I’m not sure if you guys remember SVG but that was supposed to be the flash killer like 7-8 years ago. Back then I even learned SVG in and out anticipating it would replace flash (and even HTML) once and for all. Despite its open standards nature, it never ever took off and got mired in standards development gridlock. I don’t even think I bothered to put my expertise in SVG on my resume.
Also, if you are going to monetize your product via ads, you are going to have to wait for the entire advertising industry to move away from Flash as well in order to deliver ads in a fully HTML5 player. Considering they haven’t even moved away from Actionscript 2 yet I doubt that it will happen any time soon.
On the plus side when the time comes for me to dabble in HTML5 it will be a breeze to pick up.
2 Comments
It all comes down to market share. As you put it so finely why IE6 still has to be supported after all of these years. Since enough people still use it, many sites still need to support it. However, many are starting to ditch this quickly. The reason has little more to do than with the fact that adoption of IE6 has fallen to a point that moving ahead in technology for the loss of those users makes sense from a business perspective.

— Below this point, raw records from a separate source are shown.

-- ==== Sys2Proof/Decode.lean ====
section
/-! DEFINITION. The decoder, total on whatever stands at a port, rejecting by name; the encoder after it; the rows of
the opcode table as masks over the header number `H` (spec 30_encoding R60). -/

namespace Sys2Proof

open Machine

/-- Why the bytes at a port are no instruction. -/
inductive DecodeError where
  /-- A frame to the device that is neither 6 bytes nor 6 + length bytes with the data-packet bit (R71, R73). -/
  | frameShape
  /-- A frame to the device that matches none of the eleven rows of R67 (R73). -/
  | unknownFrame
  /-- A reply that is neither 6 nor 10 bytes (R55, R72). -/
  | replyLength
deriving DecidableEq, Repr

/-! ### Fields of a wire frame -/

/-- The data-packet bit, bit 7 of offset 4 (R56). -/
def isLongDest (dest : Byte) : Bool := dest.getLsbD 7
/-- Bits 6:0 of offset 4 (R56). -/
def destField (dest : Byte) : BitVec 7 := dest.setWidth 7
/-- The destination byte of a short frame: data-packet bit 0 (R56). -/
def shortDest (dest : BitVec 7) : Byte := dest.setWidth 8
/-- The destination byte of a long frame: data-packet bit 1 (R57). -/
def longDest (dest : BitVec 7) : Byte := dest.setWidth 8 ||| dataBit

/-- The short frames of R67. ENABLE and DISABLE share an opcode and are told apart by p2, which is the
configuration's `EN_CODE` or `DIS_CODE` (R70). -/
def decodeShort (cfg : Config) (opcode : Word16) (p1 p2 dest src : Byte) : Except DecodeError Instr :=
  if src != hostAddr || isLongDest dest then .error .unknownFrame
  else if opcode == opIdentify then
    if dest == controllerAddr then .ok (.frameIdentify p1 p2) else .error .unknownFrame
  else if opcode == opEnable then
    if p2 == tc8 cfg.enCode then .ok (.frameEnable p1 (destField dest))
    else if p2 == tc8 cfg.disCode then .ok (.frameDisable p1 (destField dest))
    else .error .unknownFrame
  else if opcode == opQueryEnable then .ok (.frameReqEnable p1 p2 (destField dest))
  else if opcode == opSetMode then .ok (.frameSetMode p1 p2 (destField dest))
  else if opcode == opQueryMode then .ok (.frameReqMode p1 p2 (destField dest))
  else if opcode == opQueryVoltage then .ok (.frameReqVolt p1 p2 (destField dest))
  else if opcode == opQueryPosition then .ok (.frameReqPos p1 p2 (destField dest))
  else if opcode == opZero then .ok (.frameZero p1 p2 (destField dest))
  else .error .unknownFrame

/-- The long frames of R67: length 4, payload `ci hi lo hi` (R66). -/
def decodeLong (opcode len : Word16) (dest src ci hiByte v0 v1 : Byte) : Except DecodeError Instr :=
  if src != hostAddr || !isLongDest dest || len != 4 then .error .unknownFrame
  else if opcode == opSetVoltage then .ok (.frameSetVolt (destField dest) ci hiByte (word16 v0 v1))
  else if opcode == opSetPosition then .ok (.frameSetPos (destField dest) ci hiByte (word16 v0 v1))
  else .error .unknownFrame

/-- The signed value on `cmd_val`, `VAL_W` bits (R76). -/
def cmdValue (cfg : Config) (r : CmdRecord) : Int := portSigned cfg.valW r.val

/-- The position on `cmd_val`, a signed integer of `POS_W` bits on the port (R103). -/
def cmdPosition (cfg : Config) (r : CmdRecord) : Int := portSigned cfg.posW (cmdValue cfg r)

/-- A command record (R76): the select code of R77 and R78 picks the instruction, fields it does not use are
ignored. Five bits have 32 values: the last case is `0x1F`. -/
def decodeCommand (cfg : Config) (r : CmdRecord) : Instr :=
  match r.op.toNat with
  | 0x00 => .identify
  | 0x01 => .enable r.ch
  | 0x02 => .disable r.ch
  | 0x03 => .setMode r.ch (cmdValue cfg r % 2 == 1)
  | 0x04 => .zero r.ch
  | 0x05 => .pollZero r.ch
  | 0x06 => .position r.ch (cmdPosition cfg r)
  | 0x07 => .getPosition r.ch
  | 0x08 => .setVolt r.ch (cmdValue cfg r)
  | 0x09 => .getVolt r.ch
  | 0x0A => .rampVolt r.ch (cmdValue cfg r) r.steps r.delay
  | 0x0B => .shutdown
  | 0x0C => .getMode r.ch
  | 0x0D => .getEnable r.ch
  | 0x0E => .reserved0E
  | 0x0F => .reserved0F
  | 0x10 => .encodeShort r.ports.opcode r.ports.p1 r.ports.p2 r.ports.dest r.ports.src
  | 0x11 => .encodeLong r.ports.opcode r.ports.dest r.ports.src r.ports.bytes
  | 0x12 => .decodeRaw r.ports.bytes
  | 0x13 => .pos2Scaled r.ports.int r.ports.max
  | 0x14 => .scaled2Pos r.ports.raw r.ports.max
  | 0x15 => .volt2Scaled r.ports.volts r.ports.max
  | 0x16 => .scaled2Volt r.ports.raw r.ports.max
  | 0x17 => .bayAddr r.ch
  | 0x18 => .int2b1 r.ports.int
  | 0x19 => .int2b2 r.ports.int
  | 0x1A => .b2u16 r.ports.b0 r.ports.b1
  | 0x1B => .b2i16 r.ports.b0 r.ports.b1
  | 0x1C => .reserved1C
  | 0x1D => .reserved1D
  | 0x1E => .reserved1E
  | _ => .reserved1F

/-- The instruction at a port. `EN_CODE`, `DIS_CODE` and the port widths come from the configuration. -/
def decode (cfg : Config) : Encoded → Except DecodeError Instr
  | .command r => .ok (decodeCommand cfg r)
  | .toDevice [o0, o1, p1, p2, dest, src] => decodeShort cfg (word16 o0 o1) p1 p2 dest src
  | .toDevice [o0, o1, l0, l1, dest, src, ci, h, v0, v1] =>
      decodeLong (word16 o0 o1) (word16 l0 l1) dest src ci h v0 v1
  | .toDevice _ => .error .frameShape
  | .fromDevice [b0, b1, b2, b3, b4, b5] => .ok (.reply6 b0 b1 b2 b3 b4 b5)
  | .fromDevice [b0, b1, b2, b3, b4, b5, b6, b7, b8, b9] => .ok (.reply10 b0 b1 b2 b3 b4 b5 b6 b7 b8 b9)
  | .fromDevice _ => .error .replyLength

/-! ### Encoding -/

/-- The operand ports at rest: every port at its least value that its type admits, six zero bytes on the byte-string
port (DESIGN CHOICE, log entry 4). -/
def UnitPorts.rest : UnitPorts where
  opcode := 0
  p1 := 0
  p2 := 0
  dest := 0
  src := 0
  bytes := [0, 0, 0, 0, 0, 0]
  int := 0
  volts := ⟨0, 1, by decide⟩
  max := ⟨1, by decide⟩
  raw := 0
  b0 := 0
  b1 := 0

/-- The command record with select code `op` and nothing else on the port. -/
def CmdRecord.bare (op : BitVec 5) : CmdRecord := ⟨op, 0, 0, 0, 0, UnitPorts.rest⟩

/-- A record that carries a channel only. -/
def CmdRecord.onChan (op : BitVec 5) (ch : Byte) : CmdRecord := { CmdRecord.bare op with ch := ch }

/-- A record that carries a channel and a value. -/
def CmdRecord.withVal (op : BitVec 5) (ch : Byte) (val : Int) : CmdRecord :=
  { CmdRecord.bare op with ch := ch, val := val }

/-- A function unit's record. -/
def CmdRecord.onUnit (op : BitVec 5) (ports : UnitPorts) : CmdRecord := { CmdRecord.bare op with ports := ports }

/-- A long frame with its 4-byte payload (R57, R66). -/
def longBytes (opcode : Word16) (dest : BitVec 7) (ci hiByte : Byte) (value : Word16) : List Byte :=
  [lo opcode, hi opcode, 0x04, 0x00, longDest dest, hostAddr, ci, hiByte, lo value, hi value]

/-- The bytes or the record of an instruction, from the same tables: R67 for wire frames, R58 and R59 for replies, R76
to R78 for commands and function units. -/
def encode (cfg : Config) : Instr → Encoded
  | .frameIdentify p1 p2 => .toDevice (encodeShort opIdentify p1 p2 controllerAddr hostAddr)
  | .frameEnable ci dest => .toDevice (encodeShort opEnable ci (tc8 cfg.enCode) (shortDest dest) hostAddr)
  | .frameDisable ci dest => .toDevice (encodeShort opEnable ci (tc8 cfg.disCode) (shortDest dest) hostAddr)
  | .frameReqEnable ci p2 dest => .toDevice (encodeShort opQueryEnable ci p2 (shortDest dest) hostAddr)
  | .frameSetMode ci p2 dest => .toDevice (encodeShort opSetMode ci p2 (shortDest dest) hostAddr)
  | .frameReqMode ci p2 dest => .toDevice (encodeShort opQueryMode ci p2 (shortDest dest) hostAddr)
  | .frameReqVolt ci p2 dest => .toDevice (encodeShort opQueryVoltage ci p2 (shortDest dest) hostAddr)
  | .frameReqPos ci p2 dest => .toDevice (encodeShort opQueryPosition ci p2 (shortDest dest) hostAddr)
  | .frameZero ci p2 dest => .toDevice (encodeShort opZero ci p2 (shortDest dest) hostAddr)
  | .frameSetVolt dest ci h value => .toDevice (longBytes opSetVoltage dest ci h value)
  | .frameSetPos dest ci h value => .toDevice (longBytes opSetPosition dest ci h value)
  | .reply6 b0 b1 b2 b3 b4 b5 => .fromDevice [b0, b1, b2, b3, b4, b5]
  | .reply10 b0 b1 b2 b3 b4 b5 b6 b7 b8 b9 => .fromDevice [b0, b1, b2, b3, b4, b5, b6, b7, b8, b9]
  | .identify => .command (.bare 0x00)
  | .enable ch => .command (.onChan 0x01 ch)
  | .disable ch => .command (.onChan 0x02 ch)
  | .setMode ch closed => .command (.withVal 0x03 ch (if closed then 1 else 0))
  | .zero ch => .command (.onChan 0x04 ch)
  | .pollZero ch => .command (.onChan 0x05 ch)
  | .position ch pos => .command (.withVal 0x06 ch pos)
  | .getPosition ch => .command (.onChan 0x07 ch)
  | .setVolt ch volts => .command (.withVal 0x08 ch volts)
  | .getVolt ch => .command (.onChan 0x09 ch)
  | .rampVolt ch target steps delay =>
      .command { CmdRecord.withVal 0x0A ch target with steps := steps, delay := delay }
  | .shutdown => .command (.bare 0x0B)
  | .getMode ch => .command (.onChan 0x0C ch)
  | .getEnable ch => .command (.onChan 0x0D ch)
  | .reserved0E => .command (.bare 0x0E)
  | .reserved0F => .command (.bare 0x0F)
  | .encodeShort opcode p1 p2 dest src =>
      .command (.onUnit 0x10 { UnitPorts.rest with opcode := opcode, p1 := p1, p2 := p2, dest := dest, src := src })
  | .encodeLong opcode dest src payload =>
      .command (.onUnit 0x11 { UnitPorts.rest with opcode := opcode, dest := dest, src := src, bytes := payload })
  | .decodeRaw raw => .command (.onUnit 0x12 { UnitPorts.rest with bytes := raw })
  | .pos2Scaled pos max => .command (.onUnit 0x13 { UnitPorts.rest with int := pos, max := max })
  | .scaled2Pos raw max => .command (.onUnit 0x14 { UnitPorts.rest with raw := raw, max := max })
  | .volt2Scaled volts max => .command (.onUnit 0x15 { UnitPorts.rest with volts := volts, max := max })
  | .scaled2Volt raw max => .command (.onUnit 0x16 { UnitPorts.rest with raw := raw, max := max })
  | .bayAddr ch => .command (.onChan 0x17 ch)
  | .int2b1 v => .command (.onUnit 0x18 { UnitPorts.rest with int := v })
  | .int2b2 v => .command (.onUnit 0x19 { UnitPorts.rest with int := v })
  | .b2u16 b0 b1 => .command (.onUnit 0x1A { UnitPorts.rest with b0 := b0, b1 := b1 })
  | .b2i16 b0 b1 => .command (.onUnit 0x1B { UnitPorts.rest with b0 := b0, b1 := b1 })
  | .reserved1C => .command (.bare 0x1C)
  | .reserved1D => .command (.bare 0x1D)
  | .reserved1E => .command (.bare 0x1E)
  | .reserved1F => .command (.bare 0x1F)

/-- The instruction's operands are ones that the configured port widths carry: "the port has exactly that width" (R85),
`VAL_W` bits of `cmd_val`, and of these `POS_W` for a position (R10, R76, R103). -/
def Instr.presentable (cfg : Config) : Instr → Bool
  | .setMode _ _ => decide (1 ≤ cfg.valW)
  | .position _ pos => fitsSigned cfg.valW pos && fitsSigned cfg.posW pos
  | .setVolt _ volts => fitsSigned cfg.valW volts
  | .rampVolt _ target _ _ => fitsSigned cfg.valW target
  | _ => true

/-! ### The opcode table's masks (R60) -/

/-- `H`, the header as one number: the byte at offset `i` in bits `8i+7 : 8i` (R60). -/
def headerNumber : List Byte → Option (BitVec 48)
  | b0 :: b1 :: b2 :: b3 :: b4 :: b5 :: _ => some (b5 ++ b4 ++ b3 ++ b2 ++ b1 ++ b0)
  | _ => none

/-- What a row of the table matches: the header number of a wire frame and its length in bytes, a select code, or a
reply's length alone (R60, R74, R77, R78). -/
inductive RowKey where
  | header (mask key : BitVec 48) (len : Nat)
  | select (op : BitVec 5)
  | reply (len : Nat)
deriving DecidableEq, Repr

/-- The row selects what stands at the port: `(H & mask) = match`. -/
def RowKey.selects : RowKey → Encoded → Bool
  | .header mask key len, .toDevice bs =>
      bs.length == len && (match headerNumber bs with
        | some h => (h &&& mask) == key
        | none => false)
  | .select op, .command r => r.op == op
  | .reply len, .fromDevice bs => bs.length == len
  | _, _ => false

/-- The row of each instruction, its mask and match as spec/opcode_table.json gives them (at the default parameter
values, R60). -/
def rowKey : Instr → RowKey
  | .frameIdentify _ _ => .header 0xFFFF0000FFFF 0x015000000223 6
  | .frameEnable _ _ => .header 0xFF80FF00FFFF 0x010001000210 6
  | .frameDisable _ _ => .header 0xFF80FF00FFFF 0x010002000210 6
  | .frameReqEnable _ _ _ => .header 0xFF800000FFFF 0x010000000211 6
  | .frameSetMode _ _ _ => .header 0xFF800000FFFF 0x010000000640 6
  | .frameReqMode _ _ _ => .header 0xFF800000FFFF 0x010000000641 6
  | .frameReqVolt _ _ _ => .header 0xFF800000FFFF 0x010000000644 6
  | .frameReqPos _ _ _ => .header 0xFF800000FFFF 0x010000000647 6
  | .frameZero _ _ _ => .header 0xFF800000FFFF 0x010000000658 6
  | .frameSetVolt _ _ _ _ => .header 0xFF80FFFFFFFF 0x018000040643 10
  | .frameSetPos _ _ _ _ => .header 0xFF80FFFFFFFF 0x018000040646 10
  | .reply6 _ _ _ _ _ _ => .reply 6
  | .reply10 _ _ _ _ _ _ _ _ _ _ => .reply 10
  | .identify => .select 0x00
  | .enable _ => .select 0x01
  | .disable _ => .select 0x02
  | .setMode _ _ => .select 0x03
  | .zero _ => .select 0x04
  | .pollZero _ => .select 0x05
  | .position _ _ => .select 0x06
  | .getPosition _ => .select 0x07
  | .setVolt _ _ => .select 0x08
  | .getVolt _ => .select 0x09
  | .rampVolt _ _ _ _ => .select 0x0A
  | .shutdown => .select 0x0B
  | .getMode _ => .select 0x0C
  | .getEnable _ => .select 0x0D
  | .reserved0E => .select 0x0E
  | .reserved0F => .select 0x0F
  | .encodeShort _ _ _ _ _ => .select 0x10
  | .encodeLong _ _ _ _ => .select 0x11
  | .decodeRaw _ => .select 0x12
  | .pos2Scaled _ _ => .select 0x13
  | .scaled2Pos _ _ => .select 0x14
  | .volt2Scaled _ _ => .select 0x15
  | .scaled2Volt _ _ => .select 0x16
  | .bayAddr _ => .select 0x17
  | .int2b1 _ => .select 0x18
  | .int2b2 _ => .select 0x19
  | .b2u16 _ _ => .select 0x1A
  | .b2i16 _ _ => .select 0x1B
  | .reserved1C => .select 0x1C
  | .reserved1D => .select 0x1D
  | .reserved1E => .select 0x1E
  | .reserved1F => .select 0x1F

/-! ### The table's own numbering of a row's bits -/

/-- Byte `i` of the number `w`, bit 0 the least significant bit of byte 0. -/
def byteOf (w i : Nat) : Byte := BitVec.ofNat 8 (w / 2 ^ (8 * i))

/-- The first `n` bytes of the number `w`. -/
def bytesOf (w : Nat) : Nat → List Byte
  | 0 => []
  | n + 1 => byteOf w 0 :: bytesOf (w / 256) n

/-- What stands at the port when a row's bits are `w`, `nbits` of them (log entry 4): up to 8 bits are a select code
with its operand ports at rest; up to 48 bits a header, a frame to the device where a row of R67 matches it (with four
zero payload bytes after a long one), else a REPLY6; more bits are ten bytes, a long frame where one matches, else a
REPLY10. -/
def encodedOf (nbits w : Nat) : Option Encoded :=
  if nbits ≤ 8 then
    if w < 32 then some (.command (.bare (BitVec.ofNat 5 w))) else none
  else if nbits ≤ 48 then
    match decode Config.default (.toDevice (bytesOf w 6)) with
    | .ok _ => some (.toDevice (bytesOf w 6))
    | .error _ => match decode Config.default (.toDevice (bytesOf w 10)) with
      | .ok _ => some (.toDevice (bytesOf w 10))
      | .error _ => some (.fromDevice (bytesOf w 6))
  else match decode Config.default (.toDevice (bytesOf w 10)) with
    | .ok _ => some (.toDevice (bytesOf w 10))
    | .error _ => some (.fromDevice (bytesOf w 10))

/-- The instruction the decoder reads from a row's bits. -/
def decodeTableWord (nbits w : Nat) : Option Instr :=
  match encodedOf nbits w with
  | some e => match decode Config.default e with
    | .ok i => some i
    | .error _ => none
  | none => none

end Sys2Proof
end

Flash is widely adopted in the Desktop browser market. Because of this, of course it will continue to find support and use. This isn’t the case in one of the fastest growing markets though, mobile. BlackBerry, many of the Nokia Phones, and of course iPhones which collectively make up the majority of the “Smart Phone” market have no support at all, or planned limited support. Past raw adoption, it has been shown that the iPhone users make up the heaviest amount of mobile browsing. With no support from Apple, and the 100M+ user base they already have, well this from a business perspective is no longer something that can be ignored. A tipping point is coming, if not already here, were the market is too large to be ignored, much like why IE6 still must be support, such is why Flash will be ignored for many sites moving forward. This isn’t to say all, but a good number of them. If it can be justified from a business perspective to ditch 100M+ users, well then by all means go forth. Of course Flash is more technical capable. It freaking needs to be to have any chance at all. But as you and I both know, the better technology doesn’t always win out.
Flash will survive if businesses feel its technical merits outweigh the loss in market potential. On a case by case basis, Flash will still have victories. In the long run, especially given Apples adoption rates, I suspect as a whole Flash will die off in the next 2-5yrs. Which in business terms is quick.
Under full disclosure, I have already had 3 clients request their work not use Flash so as to ensure that it works on their iPhones. One client in particular has me rewriting their existing Flash piece as Javascript/Animations.